§ TASK DIRECTIONS
Wherever a line in the records contains the word "world", return that line.

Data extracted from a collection
◇ ◇ ◇ ◇

/-- What a TLB entry says of an address. -/
def TlbEntry.xbyte (t : TlbEntry) (va : Nat) : XByte := ⟨va, t.pbase + (va - t.vbase), t.attr⟩

/-- A leaf entry written back with A or D set, where it changes (R397). -/
def State.putLeaf (s : State) (world : Bool) (lf : Leaf) (e : Nat) : State :=
  if e = lf.entry then s else s.homeWrite world (cellsOf lf.entryPa (leBytes 8 e))

/-- A walk that fills TLB n, and sets A, and D for a write (R397). PREF sets neither. -/
def State.fillTlb (s : State) (n : Nat) (k : Ctx) (va : Nat) (write pref : Bool) : Option (XByte × State) :=
  match s.walk n k.world k.asid va with
  | none => none
  | some (lf, found) =>
    let s := s.keepWalk n found
    let e := if pref then lf.entry else lf.entry ||| 0x40 ||| (if write then 0x80 else 0)
    let s := s.putLeaf k.world lf e
    let pa := lf.pbase + va % 2 ^ lf.log
    let attr : PageAttr :=
      { log := lf.log, r := bit e 2, w := bit e 3, x := bit e 4, mt := bits e 9 8, te := bit e 10, g := bit e 5, ctl := isControl pa,
        sec := s.secure pa }
    let t : TlbEntry :=
      { vbase := va / 2 ^ lf.log * 2 ^ lf.log, log := lf.log, gran := va / 2 ^ 21, pbase := lf.pbase, attr := attr, a := bit e 6,
        d := bit e 7, asid := k.asid, world := k.world }
    some (t.xbyte va, { s with iso := { s.iso with tlbs := mset [] s.iso.tlbs n ((t :: mget [] s.iso.tlbs n).take 4096) } })

/-- A translation (R392 to R398): a TLB entry, or a walk that fills one; an entry without A, or without D for a write, causes a walk. -/
def State.translateIn (s : State) (k : Ctx) (va : Nat) (write pref : Bool) : Option (XByte × State) :=
  let n := k.dom.tlb
  let tlb := mget [] s.iso.tlbs n
  match tlbFind tlb k.asid k.world va with
  | some t =>
    if !pref && (!t.a || (write && !t.d)) then
      State.fillTlb { s with iso := { s.iso with tlbs := mset [] s.iso.tlbs n (tlb.filter (· != t)) } } n k va write pref
    else some (t.xbyte va, s)
  | none => s.fillTlb n k va write pref

/-- The attributes of a page of a private address space: NORMAL, open to every kind of access. -/
def privateAttr : PageAttr := { log := 12, r := true, w := true, x := true, mt := 0, te := false, g := false, ctl := false, sec := false }

/-- A translation: in a private address space a page of the capture, or a PEER or IO page of the card's own (R329); else of the address space's
tables. -/
def State.translate (s : State) (k : Ctx) (va : Nat) (write pref : Bool) : Option (XByte × State) :=
  match privateSlot k.asid with
  | none => s.translateIn k va write pref
  | some n =>
    match s.beadle.slots.find? (fun e => e.1 == n) |>.bind (·.2) with
    | none => none
    | some z =>
      if ((z.replay.map (·.pages)).getD []).contains (va / 4096) then some (⟨va, privatePa n va, privateAttr⟩, s)
      else match s.translateIn { k with asid := Card.asid z.card } va write pref with
        | some (x, s) => if x.attr.mt = 0 then none else some (x, s)
        | none => none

◇ ◇ ◇ ◇

§ EXERCISE RESPONSE
def State.putLeaf (s : State) (world : Bool) (lf : Leaf) (e : Nat) : State :=
  if e = lf.entry then s else s.homeWrite world (cellsOf lf.entryPa (leBytes 8 e))
  match s.walk n k.world k.asid va with
    let s := s.putLeaf k.world lf e
        d := bit e 7, asid := k.asid, world := k.world }
  match tlbFind tlb k.asid k.world va with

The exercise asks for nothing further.